Dark matter holds galaxies and other cosmic structures together, whereas the repulsive gravity of dark energy causes the expansion of the universe to speed up.

They’re both called ‘dark’ because they don’t emit light, so no one has managed to directly observe either one, but we can deduce they must exist because of their effects on visible things in the universe.

How do we figure out what dark energy is?

The best way we currently have to better understand dark energy is to make very precise measurements of large swathes of the universe. These can be used in two ways. One is to look at bright objects, like supernovae, to see how fast they’ve been moving over time and thus measure the history of the expansion of the universe. The other approach is to look at patterns in the way that the large-scale structure of the universe has evolved over time.

There are several ways to do this:

• By looking around us. Astronomers have made many valuable discoveries by studying galaxies to measure the rate at which the universe around us is expanding today and in the past. There are many ways to test different theories for dark energy; for example, we can look at how light is bent around large galaxies to try to understand what role dark energy played on the growth of structures, such as large galaxy clusters, in the universe. We can also plot the spatial distribution of galaxies over time and try to find patterns.

  With better telescopes and surveys, such as NASA’s James Webb Space Telescope and the upcoming Vera C. Rubin Observatory and Nancy Grace Roman Space Telescope, we expect to learn even more in the coming years.

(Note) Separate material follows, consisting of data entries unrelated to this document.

-- ==== Sys2Proof/Laws/Ops.lean ====
section
/-! SUPPORT. What the shared operations of Machine/Ops.lean do: registers and their fields, device memory, the kiln log,
interrupts and error records. -/

-- One proof at a time: proofs elaborated side by side wait on each other, and each that waits holds a thread's stack.
set_option Elab.async false

namespace Sys2Proof.Machine

open Sys2Proof

/-! ### Registers -/

/-- Register keys are different for different registers or instances. -/
theorem regKey_inj {r r' : Reg} {i i' : Nat} (hi : i < 2 ^ 20) (hi' : i' < 2 ^ 20) (h : regKey r i = regKey r' i') :
    r = r' ∧ i = i' := by
  unfold regKey at h
  have hc : r.ctorIdx = r'.ctorIdx := by omega
  refine ⟨?_, by omega⟩
  have := congrArg Reg.ofNat hc
  rwa [Reg.ofNat_ctorIdx, Reg.ofNat_ctorIdx] at this

/-- A register word written is read back. -/
@[simp] theorem rd_wr_same (r : Reg) (i : Nat) (w : Word) (s : State) : rd (wr r i w s) r i = w := by
  simp [rd, wr]

/-- A write of a register leaves the others as they were. -/
theorem rd_wr_ne {r r' : Reg} {i i' : Nat} (w : Word) (s : State) (h : (r', i') ≠ (r, i)) (hi : i < 2 ^ 20)
    (hi' : i' < 2 ^ 20) : rd (wr r i w s) r' i' = rd s r' i' := by
  refine tget_tset_ne (resetOf r i) s.regs w fun e => h ?_
  obtain ⟨h1, h2⟩ := regKey_inj hi' hi e
  rw [h1, h2]

/-- Different registers have different keys, whatever the instances. -/
theorem regKey_reg {r r' : Reg} {i i' : Nat} (h : regKey r i = regKey r' i') : r = r' := by
  unfold regKey at h
  have hc : r.ctorIdx = r'.ctorIdx := by omega
  have := congrArg Reg.ofNat hc
  rwa [Reg.ofNat_ctorIdx, Reg.ofNat_ctorIdx] at this

/-- A write of another register leaves a register as it was, whatever the instances. -/
theorem rd_wr_of_ne {r r' : Reg} {i i' : Nat} (w : Word) (s : State) (h : r' ≠ r) : rd (wr r i w s) r' i' = rd s r' i' :=
  tget_tset_ne (resetOf r i) s.regs w fun e => h (regKey_reg e)

theorem rd_congr {s t : State} (h : t.regs = s.regs) (r : Reg) (i : Nat) : rd t r i = rd s r i := by
  simp [rd, h]

/-! ### Bit fields -/

theorem bitsOf_testBit (n hi lo i : Nat) : (bitsOf n hi lo).testBit i = (decide (i < hi + 1 - lo) && n.testBit (lo + i)) := by
  simp [bitsOf, Nat.testBit_mod_two_pow, Nat.testBit_shiftRight]

theorem bitsOf_lt (n hi lo : Nat) : bitsOf n hi lo < 2 ^ (hi + 1 - lo) := Nat.mod_lt _ (by positivity)

/-- Every bit of a number with a field replaced. -/
theorem setBits_testBit (n hi lo v i : Nat) (h : lo ≤ hi) :
    (setBits n hi lo v).testBit i =
      if i < lo then n.testBit i else if i ≤ hi then v.testBit (i - lo) else n.testBit i := by
  have e : setBits n hi lo v =
      2 ^ (hi + 1) * (n >>> (hi + 1)) + (2 ^ lo * (v % 2 ^ (hi + 1 - lo)) + n % 2 ^ lo) := by
    simp only [setBits, Nat.shiftLeft_eq]
    ring
  have h1 : 2 ^ lo * (v % 2 ^ (hi + 1 - lo)) + n % 2 ^ lo < 2 ^ (hi + 1) := by
    have a := Nat.mod_lt v (show 2 ^ (hi + 1 - lo) > 0 by positivity)
    have b := Nat.mod_lt n (show 2 ^ lo > 0 by positivity)
    calc 2 ^ lo * (v % 2 ^ (hi + 1 - lo)) + n % 2 ^ lo
        < 2 ^ lo * (v % 2 ^ (hi + 1 - lo)) + 2 ^ lo := by omega
      _ = 2 ^ lo * (v % 2 ^ (hi + 1 - lo) + 1) := by ring
      _ ≤ 2 ^ lo * 2 ^ (hi + 1 - lo) := Nat.mul_le_mul_left _ (by omega)
      _ = 2 ^ (hi + 1) := by rw [← pow_add]; congr 1; omega
  rw [e, Nat.testBit_two_pow_mul_add _ h1]
  have h2 : n % 2 ^ lo < 2 ^ lo := Nat.mod_lt _ (by positivity)
  split
  · rw [Nat.testBit_two_pow_mul_add _ h2]
    split
    · simp [Nat.testBit_mod_two_pow, *]
    · have : i ≤ hi := by omega
      simp [Nat.testBit_mod_two_pow, this]
      omega
  · have h3 : ¬ i < lo := by omega
    have h4 : ¬ i ≤ hi := by omega
    simp [h3, h4, Nat.testBit_shiftRight]
    congr 1
    omega

/-- A field written is read back. -/
theorem bitsOf_setBits_same (n hi lo v : Nat) (h : lo ≤ hi) : bitsOf (setBits n hi lo v) hi lo = v % 2 ^ (hi + 1 - lo) := by
  apply Nat.eq_of_testBit_eq
  intro i
  rw [bitsOf_testBit, setBits_testBit _ _ _ _ _ h, Nat.testBit_mod_two_pow]
  by_cases hi' : i < hi + 1 - lo
  · have h1 : ¬ lo + i < lo := by omega
    have h2 : lo + i ≤ hi := by omega
    simp [hi', h2]
  · simp [hi']

/-- A field written leaves a disjoint field as it was. -/
theorem bitsOf_setBits_ne (n hi lo v hi' lo' : Nat) (h : lo ≤ hi) (hd : hi' < lo ∨ hi < lo') :
    bitsOf (setBits n hi lo v) hi' lo' = bitsOf n hi' lo' := by
  apply Nat.eq_of_testBit_eq
  intro i
  rw [bitsOf_testBit, bitsOf_testBit, setBits_testBit _ _ _ _ _ h]
  by_cases hb : i < hi' + 1 - lo'
  · rcases hd with hd | hd
    · have : lo' + i < lo := by omega
      simp [this]
    · have h1 : ¬ lo' + i < lo := by omega
      have h2 : ¬ lo' + i ≤ hi := by omega
      simp [h1, h2]
  · simp [hb]

theorem setBits_lt (n hi lo v : Nat) (h : lo ≤ hi) (hh : hi < 32) (hn : n < 2 ^ 32) : setBits n hi lo v < 2 ^ 32 := by
  apply Nat.lt_pow_two_of_testBit
  intro i hi32
  rw [setBits_testBit _ _ _ _ _ h]
  have h1 : ¬ i < lo := by omega
  have h2 : ¬ i ≤ hi := by omega
  simp only [h1, h2, if_false]
  exact Nat.testBit_lt_two_pow (hn.trans_le (Nat.pow_le_pow_right (by omega) hi32))

theorem setFld_toNat (w : Word) (hi lo v : Nat) (h : lo ≤ hi) (hh : hi < 32) :
    (setFld w hi lo v).toNat = setBits w.toNat hi lo v := by
  simp only [setFld, BitVec.toNat_ofNat]
  exact Nat.mod_eq_of_lt (setBits_lt _ _ _ _ h hh w.isLt)

/-- A field of a register written is read back. -/
theorem fld_setFld_same (w : Word) (hi lo v : Nat) (h : lo ≤ hi) (hh : hi < 32) :
    fld (setFld w hi lo v) hi lo = v % 2 ^ (hi + 1 - lo) := by
  rw [fld, setFld_toNat _ _ _ _ h hh, bitsOf_setBits_same _ _ _ _ h]

/-- Disjoint fields of a register do not disturb one another. -/
theorem fld_setFld_ne (w : Word) (hi lo v hi' lo' : Nat) (h : lo ≤ hi) (hh : hi < 32) (hd : hi' < lo ∨ hi < lo') :
    fld (setFld w hi lo v) hi' lo' = fld w hi' lo' := by
  rw [fld, setFld_toNat _ _ _ _ h hh, bitsOf_setBits_ne _ _ _ _ _ _ h hd, fld]

/-- A field of a register written is read back from the state. -/
theorem rf_wrf_same (r : Reg) (hi lo v i : Nat) (s : State) (h : lo ≤ hi) (hh : hi < 32) :
    rf (wrf r hi lo v i s) r hi lo i = v % 2 ^ (hi + 1 - lo) := by
  simp [rf, wrf, fld_setFld_same _ _ _ _ h hh]

theorem rf_wrf_field (r : Reg) (hi lo v i hi' lo' : Nat) (s : State) (h : lo ≤ hi) (hh : hi < 32)
    (hd : hi' < lo ∨ hi < lo') : rf (wrf r hi lo v i s) r hi' lo' i = rf s r hi' lo' i := by
  simp [rf, wrf, fld_setFld_ne _ _ _ _ _ _ h hh hd]

theorem rd_wrf_ne {r r' : Reg} {i i' : Nat} (hi lo v : Nat) (s : State) (h : (r', i') ≠ (r, i)) (h1 : i < 2 ^ 20)
    (h2 : i' < 2 ^ 20) : rd (wrf r hi lo v i s) r' i' = rd s r' i' := rd_wr_ne _ _ h h1 h2

/-- A status bit set is read as set. -/
theorem rb_setEv_same (r : Reg) (k i : Nat) (s : State) (hk : k < 32) : rb (setEv r k i s) r k i = true := by
  have := setFld_toNat (rd s r i) k k 1 (le_refl k) hk
  simp only [rb, setEv, wrf, rd_wr_same, this, setBits_testBit _ _ _ _ _ (le_refl k)]
  simp

/-- Setting a status bit leaves the other bits of the register. -/
theorem rb_setEv_ne (r : Reg) (k j i : Nat) (s : State) (hk : k < 32) (h : j ≠ k) :
    rb (setEv r k i s) r j i = rb s r j i := by
  have := setFld_toNat (rd s r i) k k 1 (le_refl k) hk
  simp only [rb, setEv, wrf, rd_wr_same, this, setBits_testBit _ _ _ _ _ (le_refl k)]
  split
  · rfl
  · split
    · omega
    · rfl

theorem rd_setEv_ne {r r' : Reg} {i i' : Nat} (k : Nat) (s : State) (h : (r', i') ≠ (r, i)) (h1 : i < 2 ^ 20)
    (h2 : i' < 2 ^ 20) : rd (setEv r k i s) r' i' = rd s r' i' := rd_wr_ne _ _ h h1 h2

/-! ### Device memory -/

@[simp] theorem rdByte_wrByte_same (a : Nat) (b : Byte) (s : State) : rdByte (wrByte a b s) a = b := by
  simp [rdByte, wrByte]

theorem rdByte_wrByte_ne {a a' : Nat} (b : Byte) (s : State) (h : a' ≠ a) : rdByte (wrByte a b s) a' = rdByte s a' :=
  tget_tset_ne _ _ _ h

theorem rdByte_congr {s t : State} (h : t.mem = s.mem) (a : Nat) : rdByte t a = rdByte s a := by
  simp [rdByte, h]

/-- What a range of zeros reads as (R483). -/
theorem rdByte_zeroRange (a b k : Nat) (s : State) :
    rdByte (zeroRange a b s) k = if a ≤ k ∧ k < b then 0 else rdByte s k := by
  simp [rdByte, zeroRange, tget_tdrop]

/-- The bytes of a write that are admitted are written, and no others. -/
theorem rdByte_wrBytesAux (a n : Nat) (ok : Nat → Bool) (b : Nat) (xs : List Byte) (s : State) (k : Nat) :
    rdByte (wrBytesAux a n ok b xs s) k =
      if b ≤ k ∧ k < b + xs.length ∧ ok k then xs.getD (k - b) 0 else rdByte s k := by
  induction xs generalizing b s with
  | nil =>
    have : ¬ (b ≤ k ∧ k < b + 0) := by omega
    simp [wrBytesAux]
    omega
  | cons x xs ih =>
    rw [wrBytesAux, ih]
    by_cases hk : k = b
    · subst hk
      have h1 : ¬ (k + 1 ≤ k) := by omega
      by_cases ho : ok k <;> simp [ho, h1]
    · by_cases hb : b + 1 ≤ k
      · have h1 : b ≤ k := by omega
        have e : k - b = (k - (b + 1)) + 1 := by omega
        have h2 : rdByte (if ok b then wrByte b x s else s) k = rdByte s k := by
          split
          · exact rdByte_wrByte_ne _ _ hk
          · rfl
        rw [h2, e, List.getD_cons_succ]
        simp only [hb, h1, true_and, List.length_cons]
        have e2 : b + 1 + xs.length = b + (xs.length + 1) := by omega
        rw [e2]
      · have h1 : ¬ b ≤ k := by omega
        have h2 : rdByte (if ok b then wrByte b x s else s) k = rdByte s k := by
          split
          · exact rdByte_wrByte_ne _ _ hk
          · rfl
        simp [hb, h1, h2]

/-! ### The kiln log and interrupts -/

/-- What entering an event can change. -/
theorem putMirror_frame (e : LogEntry) (s : State) :
    putMirror e s = { s with regs := (putMirror e s).regs, sil := (putMirror e s).sil } := by
  unfold putMirror
  split
  · rfl
  · split
    · rfl
    · split
      · rfl
      · split <;> rfl

theorem sendMsix_frame (fn vec : Nat) (s : State) :
    sendMsix fn vec s = { s with out := (sendMsix fn vec s).out, fns := (sendMsix fn vec s).fns } := by
  unfold sendMsix
  split
  · rfl
  · split <;> rfl

/-- Entering an event changes no register but the counters of lost entries. -/
theorem rd_putMirror (e : LogEntry) (s : State) (r : Reg) (i : Nat) (h : r ≠ .SIL_LOG_LOST) :
    rd (putMirror e s) r i = rd s r i := by
  unfold putMirror
  split
  · rfl
  · split
    · rfl
    · split
      · exact rd_wr_of_ne _ _ h
      · split
        · exact rd_wr_of_ne _ _ h
        · exact rd_wr_of_ne _ _ h

theorem rd_sendMsix (fn vec : Nat) (s : State) (r : Reg) (i : Nat) : rd (sendMsix fn vec s) r i = rd s r i := by
  unfold sendMsix
  split
  · rfl
  · split <;> rfl

theorem rd_logE (e : LogEntry) (s : State) (r : Reg) (i : Nat) (h : r ≠ .SIL_LOG_LOST) :
    rd (logE e s) r i = rd s r i := by
  unfold logE
  dsimp only
  split
  · unfold putLog whenS
    dsimp only
    split
    · rw [rd_sendMsix, rd_putMirror _ _ _ _ h]; rfl
    · rw [rd_putMirror _ _ _ _ h]; rfl
  · split
    · rfl
    · exact rd_wr_of_ne _ _ h

/-- An event that is logged changes the log, the counters of what it lost, and what a CRITICAL entry signals. -/
theorem logE_frame (e : LogEntry) (s : State) :
    logE e s = { s with regs := (logE e s).regs, sil := (logE e s).sil, out := (logE e s).out, fns := (logE e s).fns } := by
  unfold logE
  dsimp only
  split
  · unfold putLog whenS
    dsimp only
    split
    · rw [sendMsix_frame, putMirror_frame]
    · rw [putMirror_frame]
  · split <;> rfl

end Sys2Proof.Machine
end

• By looking into the past. One of the primary pieces of evidence we have is the cosmic microwave background—the baby pictures of the universe. This is actually the light left over from just after the Big Bang. It has been traveling across the universe over time, and we can pick it up with incredibly sophisticated telescopes and detectors. By looking at tiny variations in this light, we can deduce many things about what the early universe looked like and how it behaved. For example, maybe quintessence left a small but characteristic mark in the cosmic microwave background that we could detect.

What experiments are studying dark energy?

Major experiments focused specifically on dark energy include:

• The Dark Energy Survey (DES), led by Fermi National Accelerator Laboratory, took measurements of the sky from 2013 to 2019 from a Chilean mountaintop; its data continue to be analyzed and released.

• The Dark Energy Spectroscopic Instrument (DESI) is an instrument located on an Arizona mountaintop, led by Lawrence Berkeley National Laboratory, which has been surveying the universe since 2021.

When the Vera C. Rubin Observatory and Nancy Grace Roman Space Telescope come online in the next few years, their measurements of the universe are expected to add at least an order of magnitude more precision.

Why is dark energy so difficult to figure out?

Right now, the only way to see dark energy’s effects is by measuring the universe at very large scales—and those are very difficult measurements to make.

“To see the effects of dark energy, we need to go beyond our galaxy, to really look at how galaxies are moving away or coming towards each other. And those are measurements that are harder to make,” explained Frieman. “You’re talking about observing hundreds of millions of galaxies with very high precision.”

“Sometimes we have a puzzle in science where we can kind of see how it’ll play out. This isn’t one of these,” said Turner. “This is a very big, very rich mystery, and the story’s going to take a while to find out. It’s possible that it could be a puzzle that we unearthed before we had the capability of solving it.”